“Teen pregnancy is hard to explain. It's hard to figure out where and what went wrong because parent's and peers try and try to drill into their teens' heads that it can happen to you. Believe me, I know this first hand because I was one of those teens who sat back and said, “It Can't Happen To Me”, but guess what? It did happen to me! As I sit here and try to reach out to young teenagers, I hold my five-month-old daughter and hope that what I am writing about will make at least one person think about the consequences of sex. Now here's my story in hopes of making people realize it does happen. You Can Get Pregnant .
I was an average teenager who attended SLC School , and I thought I had it all. I was a good student with good grades, lots of friends and a boyfriend who made me so happy. My name is Kayla, and I had so many plans for my future! I was a senior in high school who was excited to be graduating, and I was looking forward to all the graduation parties at the end of the year. After all, it was our year to shine as the seniors in high school. We were finally the oldest in the school.
The school year started off great. I had a boyfriend who I was very much in love with, a job that I loved, and I was an excellent student and was planning on going to college. I had so many dreams for my future. I want to graduate from high school and go to college so I could make something of myself and be someone important someday. After all those dreams came true, I was hoping to get married, buy a nice house and start a family. And then, half way through the year, my life and my dreams were turned upside down. In January of 2006, I found out I was pregnant! I wasn't sure what to think, who to tell, or what to do. The only thing that went through my head was “No, I can't be pregnant
people like me with so much ahead of them”. I was so wrong because it did happen to me. I was really pregnant. Then the hard part came. I had to find a way to tell my boyfriend and my mother that I was pregnant, and I knew that it wasn't going to be easy. I was so unsure of what they would have to say to me; and more importantly, I didn't want my mom to be disappointed in me and ashamed because she raised me better than that. My mother had talked to me about sex and the consequences that went with it. She even put me on birth control when she found out that I was sexually active. She did everything she could, and the rest was up to me. The day came when I finally worked up enough strength to tell the two people I loved and who love me that I was pregnant. First, I told my boyfriend, Tyler . He was more shocked at first than anything. He was very supportive and told me I had to do whatever I thought was best. He wasn't going to make me do anything that I didn't want to do (he knew me and how I felt about things because we had been together for a year and a half at this point). It made me feel good to know he was going to be there no mater what. So that went good with telling him. Now, the real hard part came when I had to tell my mother, my very best friend. I was so scared, unsure of what she would say, think or do. I finally told, and well, I didn't expect the reaction that I got from her. I guess I should have seen it coming because I am her little girl, and I am the one who is supposed to go places in life, and then I throw at her that I think I am pregnant with no warning. After all of that, I felt like my world was falling apart. I was 17 years old, still in school and wanting to graduate, but then again, just wanting to drop out of school because I knew all the kids in school would find out. Sooner or later I would start to show that I was pregnant and wouldn't be able to hide it. God knows that teenagers are not the most sensitive people in the world, and I didn't know if I could handle people talking behind my back because of the fact that I was pregnant.

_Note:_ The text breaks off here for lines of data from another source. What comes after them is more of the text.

/-- An instruction that writes a value to dst in every performing stalk. -/
theorem State.sheafRuns_writeLanes (hi : Dev.issues s.toDev s' g x) {c : Instr} {opcode n : Nat} {f : Dev → Issue → Nat → Nat}
    (hc : exec c s = s.run (fun d => d.sheafStep g opcode (fun d x => d.writeLanes x n (f d x)))) (hop : fOpcode x.w = opcode)
    (hpc : x.pc + 1 < x.l.codeLen) :
    s.sheafRuns s' c x (x.with (x.onward (fun _ => x.pc + 1) (fun i y => y.write (fDst x.w) n (f (x.begun s') x i)))) :=
  State.sheafRuns_step hi hc hop hpc (agesApart_write _ _ _) (hi.startsTo.writeLanes ..)

end

theorem exec_floatOf {c : Instr} {g : SheafRef} {k o : Nat} (hc : floatOf c = some (g, k, o)) (s : State) :
    (k = 1 ∨ k = 2) ∧ exec c s = s.run (fun d => d.sheafFloat g (k = 2) o) := by
  cases c <;> simp only [floatOf, reduceCtorEq, Option.some.injEq, Prod.mk.injEq] at hc <;> (obtain ⟨rfl, rfl, rfl⟩ := hc; simp; rfl)

theorem exec_functionOf {c : Instr} {g : SheafRef} {o : Nat} (hc : functionOf c = some (g, o)) (s : State) :
    exec c s = s.run (fun d => d.sheafFunc g o) := by
  cases c <;> simp only [functionOf, reduceCtorEq, Option.some.injEq, Prod.mk.injEq] at hc <;> (obtain ⟨rfl, rfl⟩ := hc; rfl)

/-- Settles O23: each is a step of the performing stalks that writes dst; CVT's counts are a change of the stook beside its sheaves. -/
theorem sheafFloatOps : Obligations.SheafFloatOps := by
  intro c g s s' x hi hpc
  refine ⟨fun k o hc hop => ?_, fun o hc hop => ?_, ?_⟩
  · obtain ⟨rfl | rfl, hexec⟩ := exec_floatOf hc s
    · exact State.sheafRuns_step hi hexec hop hpc (agesApart_write _ _ _) (hi.startsTo.writeLanes ..)
    · exact State.sheafRuns_step hi hexec hop hpc (agesApart_write _ _ _) (hi.startsTo.writeLanes ..)
  · exact State.sheafRuns_step hi (exec_functionOf hc s) hop hpc (agesApart_write _ _ _) (hi.startsTo.writeLanes ..)
  · rintro rfl hop
    refine State.sheafRuns_stepThen hi rfl hop hpc (agesApart_write _ _ _) (fun st => { st with counts := st.counts.add _ }) rfl (fun _ => rfl) ?_
    exact ((hi.startsTo.writeLanes ..).modStook (f := fun st => { st with counts := st.counts.add _ }) fun _ => rfl).withFresh _

end Sys2Proof.Machine
end

section
/-! PROOFS. Proofs/SheafValues.lean: selections, cross-lane operations, system values and uniform destinations (O24, O25). -/

namespace Sys2Proof.Machine

theorem Issue.onward_congr (x : Issue) (target : Nat → Nat) {f f' : Nat → Stalk → Stalk} (h : ∀ i ∈ x.act, f i = f' i) :
    x.onward target f = x.onward target f' := by
  simp only [Issue.onward]
  congr 2
  funext i y
  by_cases hi : i ∈ x.act
  · simp only [h i hi]
  · simp [hi]

section
variable {s : State} {s' : Dev} {g : SheafRef} {x : Issue}

/-- An instruction that writes n words to dst in every performing stalk. -/
theorem State.sheafRuns_words (hi : Dev.issues s.toDev s' g x) {c : Instr} {opcode n : Nat} {f : Dev → Issue → Dev}
    (hc : exec c s = s.run (fun d => d.sheafStep g opcode f)) (hop : fOpcode x.w = opcode) (hpc : x.pc + 1 < x.l.codeLen) {u v : Nat → Nat}
    (hf : f (x.begun s') x = (x.begun s').writeLanes x n u) (hv : ∀ i ∈ x.act, u i = v i) :
    s.sheafRuns s' c x (x.with (x.onward (fun _ => x.pc + 1) (fun i y => y.write (fDst x.w) n (v i)))) := by
  rw [← Issue.onward_congr x _ (f := fun i y => y.write (fDst x.w) n (u i)) fun i h => by simp only [hv i h]]
  exact State.sheafRuns_step hi hc hop hpc (agesApart_write _ _ _) (hf ▸ hi.startsTo.writeLanes ..)

/-- An instruction that writes a predicate to dst in every performing stalk. -/
theorem State.sheafRuns_preds (hi : Dev.issues s.toDev s' g x) {c : Instr} {opcode : Nat} {f : Dev → Issue → Dev}
    (hc : exec c s = s.run (fun d => d.sheafStep g opcode f)) (hop : fOpcode x.w = opcode) (hpc : x.pc + 1 < x.l.codeLen) {u v : Nat → Bool}
    (hf : f (x.begun s') x = (x.begun s').writePreds x u) (hv : ∀ i, u i = v i) :
    s.sheafRuns s' c x (x.with (x.onward (fun _ => x.pc + 1) (fun i y => y.setPred (fDst x.w) (v i)))) := by
  obtain rfl : u = v := funext hv
  exact State.sheafRuns_step hi hc hop hpc (agesApart_setPred _ _) (hf ▸ hi.startsTo.writePreds ..)

end

theorem combineAll_cons (ieee : Bool) (m a : Nat) (l : List Nat) :
    combineAll ieee m (a :: l) = if l = [] then firstOp ieee m a else l.foldl (combineOp ieee m) a := by
  cases l <;> rfl

theorem sorted_ready (h : Sheaf) : h.ready.Pairwise (· < ·) := List.pairwise_lt_range.filter _

theorem Sheaf.select_eq_some {h : Sheaf} {pc : Nat} {group : List Nat} (hs : h.select = some (pc, group)) :
    group = h.ready.filter (fun i => h.stalks[i]?.any (fun k => k.pc = pc)) := by
  unfold Sheaf.select at hs
  obtain ⟨p, -, hp⟩ := Option.map_eq_some_iff.mp hs
  obtain ⟨rfl, rfl⟩ := Prod.mk.inj hp
  rfl

/-- The lanes of a group stand in ascending order (R306). -/
theorem Dev.issues.sorted {s s' : Dev} {g : SheafRef} {x : Issue} (hi : s.issues s' g x) : x.group.Pairwise (· < ·) := by
  rw [Sheaf.select_eq_some hi.select]
  exact (sorted_ready x.sh).filter _

theorem testBit_laneMask {l : List Nat} (hl : l.Pairwise (· < ·)) (j : Nat) : (laneMask l).testBit j = true ↔ j ∈ l := by
  have hsum : laneMask l = (l.map (2 ^ ·)).sum := by rw [laneMask, List.sum_eq_foldl]
  rw [← Nat.mem_bitIndices, hsum, Nat.bitIndices_sum_map_two_pow hl.sortedLT]

theorem testBit_laneMask_high {l : List Nat} (hl : l.Pairwise (· < ·)) (j : Nat) : (laneMask l / 2 ^ 32).testBit j = true ↔ j + 32 ∈ l := by
  rw [Nat.testBit_div_two_pow, testBit_laneMask hl]

/-- The live lanes of an issue's sheaf. -/
def Issue.liveLanes (x : Issue) : List Nat := (List.range x.sh.stalks.length).filter (fun i => (x.stalk i).live)

theorem Issue.sorted_liveLanes (x : Issue) : x.liveLanes.Pairwise (· < ·) := List.pairwise_lt_range.filter _

theorem Issue.mem_liveLanes (x : Issue) (i : Nat) : i ∈ x.liveLanes ↔ ∃ y, x.sh.stalks[i]? = some y ∧ y.live = true := by
  simp only [Issue.liveLanes, Issue.stalk, List.mem_filter, List.mem_range, List.getD_eq_getElem?_getD]
  constructor
  · rintro ⟨hi, hl⟩
    exact ⟨x.sh.stalks[i], List.getElem?_eq_getElem hi, by simpa [hi] using hl⟩
  · rintro ⟨y, hy, hl⟩
    obtain ⟨hi, -⟩ := List.getElem?_eq_some_iff.mp hy
    exact ⟨hi, by simpa [hy] using hl⟩

/-- The lane that LANEX reads (R292). -/
theorem lanex_of_nat (x : Issue) (i j : Nat) : (if 0 ≤ (j : Int) && x.group.contains (j : Int).toNat then x.a (j : Int).toNat 1 else x.a i 1)
    = if j ∈ x.group then x.a j 1 else x.a i 1 := by
  simp

theorem lanex_of_sub (x : Issue) (i b : Nat) :
    (if 0 ≤ (i : Int) - b && x.group.contains ((i : Int) - b).toNat then x.a ((i : Int) - b).toNat 1 else x.a i 1)
      = if b ≤ i ∧ i - b ∈ x.group then x.a (i - b) 1 else x.a i 1 := by
  by_cases hb : b ≤ i
  · have : (i : Int) - b = ((i - b : Nat) : Int) := by omega
    rw [this, lanex_of_nat]
    simp [hb]
  · simp [hb]

theorem isEmpty_filter {α : Type} (p : α → Bool) (l : List α) : (!(l.filter p).isEmpty) = l.any p := by
  rw [Bool.eq_iff_iff]
  simp [List.any_eq_true]

theorem length_filter_eq {α : Type} (p : α → Bool) (l : List α) : decide ((l.filter p).length = l.length) = l.all p := by
  rw [Bool.eq_iff_iff]
  simp [List.length_filter_eq_length_iff]

theorem head_le_of_mem {l js : List Nat} {j0 i : Nat} (hl : l.Pairwise (· < ·)) (hcons : l = j0 :: js) (hi : i ∈ l) : j0 ≤ i := by
  subst hcons
  rcases List.mem_cons.mp hi with rfl | hi
  · exact le_rfl
  · exact (List.rel_of_pairwise_cons hl hi).le

/-- Settles O24: each is a step of the performing stalks that writes the value or the predicate; a REDUCE or SCAN of one value is `firstOp` of it
(log entry 88), and a mask of lanes is a sum of powers of two. -/
theorem sheafSelectOps : Obligations.SheafSelectOps := by
  intro g s s' x hi hpc m runs word pred
  refine ⟨fun hop => ?fcmp, fun hop => ?icmp, fun hop => ?pick, fun hop hm => ?and, fun hop hm => ?or, fun hop hm => ?xor, fun hop hm => ?andNot,
    fun hop hm => ?lanexAt, fun hop hm => ?lanexUp, fun hop hm => ?lanexDown, fun hop hm => ?lanexXor, fun hop hm => ?pollAny, fun hop hm => ?pollAll,
    fun hop j0 js hg => ?reduce, fun hop j0 js hg => ?scan, fun hop => ?sysr, fun hop => ?time⟩
  case fcmp => exact State.sheafRuns_preds hi rfl hop hpc rfl fun i => by cases bit m 4 <;> rfl
  case icmp => exact State.sheafRuns_preds hi rfl hop hpc rfl fun i => by cases bit m 4 <;> rfl
  case pick => exact State.sheafRuns_words hi rfl hop hpc rfl fun i _ => rfl
  case and => exact State.sheafRuns_preds hi rfl hop hpc rfl fun i => by simp only [show fMod x.w = 0 from hm]
  case or => exact State.sheafRuns_preds hi rfl hop hpc rfl fun i => by simp only [show fMod x.w = 1 from hm]
  case xor => exact State.sheafRuns_preds hi rfl hop hpc rfl fun i => by simp only [show fMod x.w = 2 from hm]
  case andNot => exact State.sheafRuns_preds hi rfl hop hpc rfl fun i => by simp only [show fMod x.w = 3 from hm]
  case lanexAt => exact State.sheafRuns_words hi rfl hop hpc rfl fun i _ => by simp only [show fMod x.w = 0 from hm]; exact lanex_of_nat ..
  case lanexUp => exact State.sheafRuns_words hi rfl hop hpc rfl fun i _ => by simp only [show fMod x.w = 1 from hm]; exact lanex_of_nat ..
  case lanexDown => exact State.sheafRuns_words hi rfl hop hpc rfl fun i _ => by simp only [show fMod x.w = 2 from hm]; exact lanex_of_sub ..
  case lanexXor => exact State.sheafRuns_words hi rfl hop hpc rfl fun i _ => by simp only [show fMod x.w = 3 from hm]; exact lanex_of_nat ..
  case pollAny =>
    exact State.sheafRuns_preds hi rfl hop hpc (by simp only [show fMod x.w = 0 from hm]) fun _ => isEmpty_filter ..
  case pollAll => exact State.sheafRuns_preds hi rfl hop hpc (by simp only [show fMod x.w = 1 from hm]) fun _ => length_filter_eq ..
  case reduce =>
    refine State.sheafRuns_words hi rfl hop hpc rfl fun i _ => ?_
    simp [m, hg, combineAll_cons, List.foldl_map]
  case scan =>
    refine State.sheafRuns_words hi rfl hop hpc rfl fun i hact => ?_
    have hle : j0 ≤ i := head_le_of_mem hi.sorted hg (hi.act_subset hact)
    simp [m, hg, hle, combineAll_cons, List.foldl_map]
  case sysr =>
    refine ⟨_, State.sheafRuns_words hi rfl hop hpc rfl fun i _ => rfl, fun i => ⟨?_, ?_, ?_, ?_, ?_, ?_, ?_, ?_, ?_, ?_, ?_, ?_, ?_, ?_⟩⟩ <;>
      (intro hm; simp only [show fMod x.w = _ from hm])
    · exact fun j _ => testBit_laneMask hi.sorted j
    · exact fun j _ => testBit_laneMask_high hi.sorted j
    · exact fun j _ => (testBit_laneMask x.sorted_liveLanes j).trans (x.mem_liveLanes j)
    · exact fun j _ => (testBit_laneMask_high x.sorted_liveLanes j).trans (x.mem_liveLanes _)
    · rfl
  case time => exact State.sheafRuns_words hi rfl hop hpc rfl fun i _ => rfl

I did it though! I finished my senior year, and I earned my high school diploma! I was proud of myself because I had accomplished one of my goals in life even when I was six months pregnant! I graduated! The rest of my goals in life have been put on the back burner for just a little while so that I can have sometime with my beautiful daughter. I still intend to do the things I planned on doing before I got pregnant, but now I have to think of Layla first and support her. I have to work right now because kids are not cheap, and they have many, many needs. I can't lean on my mom and dad because she is mine, and I am her mother. I need to provide for her. I would not change a thing that has happened because I have become a stronger person from my experiences (people talking about me in school because I was pregnant, graduating, having a beautiful daughter and taking care of her). Layla is my life. I wish I could have done the things I had planned on doing, but I can still do them; it will just be a little more challenging now. I am strong, and I can do whatever it is that I put my mind to do. Best of all, I am the best mother I can be, and I am very proud to say that.
My message is to be safe, use condoms and any other form of birth control you can because it can happen, and it will eventually happen to you if you don't use your head. Most importantly, just remember if you think you are responsible enough to have sex then you better be responsible enough to deal with all the consequences that come along with it. Live your life! Be young and free, and don't grow up too fast. To all the young parents out there who take responsibility for their little ones, I have great respect for you. I know how hard it is and how easy it would be to walk away from the responsibilities of parenthood”.